Posted on:2004-09-26Degree:Ph.DType:Dissertation
University:The University of ChicagoCandidate:McEwan-Fujita, Emily CatherineFull Text:PDF
GTID:1455390011954930Subject:Anthropology
Abstract/Summary:
This dissertation is an ethnography of late twentieth-century efforts to revitalize the Scottish Gaelic language in Scotland. Scottish Gaelic is a minority language currently spoken by 1–2% of the population of Scotland. This dissertation focuses on the “project culture” through which Gaelic language planners must now channel their efforts. Project culture is the relatively new form of social and economic organization engendered in the United Kingdom through both U.K. and European Union-funded regional economic development programs, which take a neoliberal approach to social problems. The field research consisted of participant observation and interviewing in two sites in 1999–2000. The first site was a national Gaelic language planning organization in Inverness, the unofficial capital of the Highlands. The second site comprised the Gaelic-related regional development projects of the Uists, a chain of islands in the Outer Hebrides where over half the population is Gaelic-English bilingual. Through a study of daily social interaction in these sites, and a study of the Scottish media, I analyze the way people hierarchically classify varieties of Gaelic in relation to varieties of English according to ideologies of language standardization and relationships between language, ethnicity, and class.
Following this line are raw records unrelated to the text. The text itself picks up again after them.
/-- R146, R147: CMP writes all ones where the condition holds and zero otherwise; PAND, POR, PXOR and PNOT work on all 16
bits; no flag is raised and a write to p0 is discarded. -/
def Obligations.PredicateResults : Prop :=
  ∀ (x : Args) (s : State) (n : Nat), pField x.d = some n →
    let t := codeOf x.d
    let a := intValue t (ops x s).aw.toNat
    let b := intValue t (ops x s).bw.toNat
    let gives := fun (op : Nat) (i : Instr) (v : BitVec 16) =>
      clear op x s = true → ∃ z, exec i s = .next z ∧ WritesP x s z n v 0
    let holds := fun (p : Prop) [Decidable p] => if p then (0xFFFF : BitVec 16) else 0
    gives 0x1D (.cmp .eq x) (holds (a = b)) ∧ gives 0x1E (.cmp .ne x) (holds (a ≠ b)) ∧
    gives 0x1F (.cmp .lt x) (holds (a < b)) ∧ gives 0x20 (.cmp .le x) (holds (a ≤ b)) ∧
    gives 0x21 (.cmp .gt x) (holds (b < a)) ∧ gives 0x22 (.cmp .ge x) (holds (b ≤ a)) ∧
    gives 0x23 (.pand x) ((ops x s).ap &&& (ops x s).bp) ∧ gives 0x24 (.por x) ((ops x s).ap ||| (ops x s).bp) ∧
    gives 0x25 (.pxor x) ((ops x s).ap ^^^ (ops x s).bp) ∧ gives 0x26 (.pnot x) (~~~ (ops x s).ap)

/-! ## Control -/

/-- R149: BR and CALL go to pc + 16 · offset, BRI to a, RET to lk, where the destination is a multiple of 16 in global virtual
space and, for BRI and RET, not the exit link; CALL saves pc + 16 in lk; nothing else changes, and no end check is made. -/
def Obligations.TransferResults : Prop :=
  ∀ (x : Args) (s : State),
    let u := cleared x (acting s)
    let goes := fun (op : Nat) (i : Instr) (dest lk : Word) =>
      clear op x s = true → dest &&& 15 = 0 → (dest >>> 56).toNat < 2 →
        ∃ z, exec i s = .next z ∧ Leaves s z { u with pc := dest, lk := lk, wait := none }
    goes 0x80 (.br x) ((acting s).pc + 16 * (ops x s).aw) (acting s).lk ∧
    goes 0x82 (.call x) ((acting s).pc + 16 * (ops x s).aw) ((acting s).pc + 16) ∧
    ((ops x s).aw ≠ exitLink → goes 0x81 (.bri x) (ops x s).aw (acting s).lk) ∧
    ((acting s).lk ≠ exitLink → goes 0x83 (.ret x) (acting s).lk (acting s).lk)

/-- R149: a destination that is no multiple of 16 raises the misaligned trap (class 2), one outside global virtual space the
permission trap (class 4); trapinfo holds it, lk and pc are unchanged, and the strand is halted. From an aligned pc the
destination of BR and CALL is aligned, so that their trap is the permission trap. -/
def Obligations.TransferTraps : Prop :=
  ∀ (x : Args) (s : State),
    let traps := fun (op : Nat) (i : Instr) (dest : Word) =>
      clear op x s = true → (dest &&& 15 ≠ 0 ∨ 2 ≤ (dest >>> 56).toNat) →
        ∃ z, exec i s = .next z ∧ (getSlot z s.cur).st = .halted ∧ (strandAt z s.cur).trapinfo = dest ∧
          (strandAt z s.cur).pc = (acting s).pc ∧ (strandAt z s.cur).lk = (acting s).lk ∧
          ∃ r, z.records = s.records ++ [r] ∧ r.words.getD 1 0 = dest ∧ r.words.getD 2 0 = (acting s).pc ∧
            ((acting s).ctx < 64 → s.dom.member < 1024 → s.cur < 2 ^ 15 →
              (r.words.getD 0 0).toNat / 2 ^ 48 = if dest &&& 15 = 0 then 4 else 2)
    ((acting s).pc &&& 15 = 0 → ((acting s).pc + 16 * (ops x s).aw) &&& 15 = 0) ∧
    traps 0x80 (.br x) ((acting s).pc + 16 * (ops x s).aw) ∧ traps 0x82 (.call x) ((acting s).pc + 16 * (ops x s).aw) ∧
    ((ops x s).aw ≠ exitLink → traps 0x81 (.bri x) (ops x s).aw) ∧
    ((acting s).lk ≠ exitLink → traps 0x83 (.ret x) (acting s).lk)

/-- R151: BRI and RET to the exit link end a strand that is not in slot 0 and has no debts, once its copies have landed and
its accesses are acknowledged: its slot is ended and its deadline disarmed. In slot 0, or with debts, it halts instead with
the software trap (class 9) and trapinfo 0x04000000 or 0x02000000, and resumes after the instruction. Before, it waits. -/
def Obligations.ExitEndsStrand : Prop :=
  ∀ (x : Args) (s : State),
    let u := cleared x (acting s)
    let ends := fun (op : Nat) (i : Instr) =>
      clear op x s = true →
      ((acting s).copies = [] → owesAck s (acting s).uid s.cur .dom = false → ringHeldBy s (coreOf s.cur) (acting s).uid = none →
        let roots := fun (z : State) (info : Word) => (getSlot z s.cur).st = .halted ∧ (strandAt z s.cur).trapinfo = info ∧
          (strandAt z s.cur).pc = (endCheck (acting s)).pc ∧
          ∃ r, z.records = s.records ++ [r] ∧ r.words.getD 1 0 = info ∧
            ((acting s).ctx < 64 → s.dom.member < 1024 → s.cur < 2 ^ 15 → (r.words.getD 0 0).toNat / 2 ^ 48 = 9)
        ∃ z, exec i s = .next z ∧
          (if slotOf s.cur = 0 then roots z 0x04000000
          else if (acting s).debts ≠ [] then roots z 0x02000000
          else (getSlot z s.cur).st = .ended ∧ (strandAt z s.cur).dlArmed = false ∧ (strandAt z s.cur).units = [] ∧
            (strandAt z s.cur).g = u.g ∧ (strandAt z s.cur).gF = u.gF ∧ (strandAt z s.cur).v = u.v ∧ (strandAt z s.cur).vF = u.vF)) ∧
      ((acting s).copies ≠ [] ∨ owesAck s (acting s).uid s.cur .dom = true →
        ∃ z, exec i s = .next z ∧ (getSlot z s.cur).st = .parked ∧ (strandAt z s.cur).pc = (acting s).pc ∧ z.records = s.records)
    ((ops x s).aw = exitLink → ends 0x81 (.bri x)) ∧ ((acting s).lk = exitLink → ends 0x83 (.ret x))
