/-! ## updDom -/

@[simp] theorem updDom_cycle (s : State) (f : Dom → Dom) : (updDom s f).cycle = s.cycle := rfl
@[simp] theorem updDom_dtime (s : State) (f : Dom → Dom) : (updDom s f).dtime = s.dtime := rfl
@[simp] theorem updDom_skew (s : State) (f : Dom → Dom) : (updDom s f).skew = s.skew := rfl
@[simp] theorem updDom_clocks (s : State) (f : Dom → Dom) : (updDom s f).clocks = s.clocks := rfl
@[simp] theorem updDom_mem (s : State) (f : Dom → Dom) : (updDom s f).mem = s.mem := rfl
@[simp] theorem updDom_poison (s : State) (f : Dom → Dom) : (updDom s f).poison = s.poison := rfl
@[simp] theorem updDom_cores (s : State) (f : Dom → Dom) : (updDom s f).cores = s.cores := rfl
@[simp] theorem updDom_hubs (s : State) (f : Dom → Dom) : (updDom s f).hubs = s.hubs := rfl
@[simp] theorem updDom_corners (s : State) (f : Dom → Dom) : (updDom s f).corners = s.corners := rfl
@[simp] theorem updDom_trees (s : State) (f : Dom → Dom) : (updDom s f).trees = s.trees := rfl
@[simp] theorem updDom_net (s : State) (f : Dom → Dom) : (updDom s f).net = s.net := rfl
@[simp] theorem updDom_resv (s : State) (f : Dom → Dom) : (updDom s f).resv = s.resv := rfl
@[simp] theorem updDom_served (s : State) (f : Dom → Dom) : (updDom s f).served = s.served := rfl
@[simp] theorem updDom_draining (s : State) (f : Dom → Dom) : (updDom s f).draining = s.draining := rfl
@[simp] theorem updDom_portTurn (s : State) (f : Dom → Dom) : (updDom s f).portTurn = s.portTurn := rfl
@[simp] theorem updDom_records (s : State) (f : Dom → Dom) : (updDom s f).records = s.records := rfl
@[simp] theorem updDom_ctxs (s : State) (f : Dom → Dom) : (updDom s f).ctxs = s.ctxs := rfl
@[simp] theorem updDom_launches (s : State) (f : Dom → Dom) : (updDom s f).launches = s.launches := rfl
@[simp] theorem updDom_relTurn (s : State) (f : Dom → Dom) : (updDom s f).relTurn = s.relTurn := rfl
@[simp] theorem updDom_cancels (s : State) (f : Dom → Dom) : (updDom s f).cancels = s.cancels := rfl
@[simp] theorem updDom_plaza (s : State) (f : Dom → Dom) : (updDom s f).plaza = s.plaza := rfl
@[simp] theorem updDom_tlb (s : State) (f : Dom → Dom) : (updDom s f).tlb = s.tlb := rfl
@[simp] theorem updDom_misses (s : State) (f : Dom → Dom) : (updDom s f).misses = s.misses := rfl
@[simp] theorem updDom_kvCopies (s : State) (f : Dom → Dom) : (updDom s f).kvCopies = s.kvCopies := rfl
@[simp] theorem updDom_retires (s : State) (f : Dom → Dom) : (updDom s f).retires = s.retires := rfl
@[simp] theorem updDom_mgmt (s : State) (f : Dom → Dom) : (updDom s f).mgmt = s.mgmt := rfl
@[simp] theorem updDom_agenda (s : State) (f : Dom → Dom) : (updDom s f).agenda = s.agenda := rfl
@[simp] theorem updDom_turn (s : State) (f : Dom → Dom) : (updDom s f).turn = s.turn := rfl
@[simp] theorem updDom_cur (s : State) (f : Dom → Dom) : (updDom s f).cur = s.cur := rfl
@[simp] theorem updDom_fresh (s : State) (f : Dom → Dom) : (updDom s f).fresh = s.fresh := rfl
@[simp] theorem updDom_nextId (s : State) (f : Dom → Dom) : (updDom s f).nextId = s.nextId := rfl
@[simp] theorem updDom_prompt (s : State) (f : Dom → Dom) : (updDom s f).prompt = s.prompt := rfl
I also examine the way that the linguistic, political and economic requirements of the European Union, the U.K. as a European Union Member State, and the recently devolved Scottish Government have shaped Gaelic development programs. My analysis demonstrates how the enduring symbolic valences of Gaelic in Scotland and the strictures of the neoliberally-oriented development process condition social interaction in areas undergoing Gaelic language shift, in ways that make it difficult for Gaelic development programs to reverse language shift, even as they achieve the ultimate neoliberal goal of job creation. This project offers an ethnographically-based critique of the neoliberal approach to language planning and other social issues, an approach that is currently dominant in the U.K. and the rest of the E.U.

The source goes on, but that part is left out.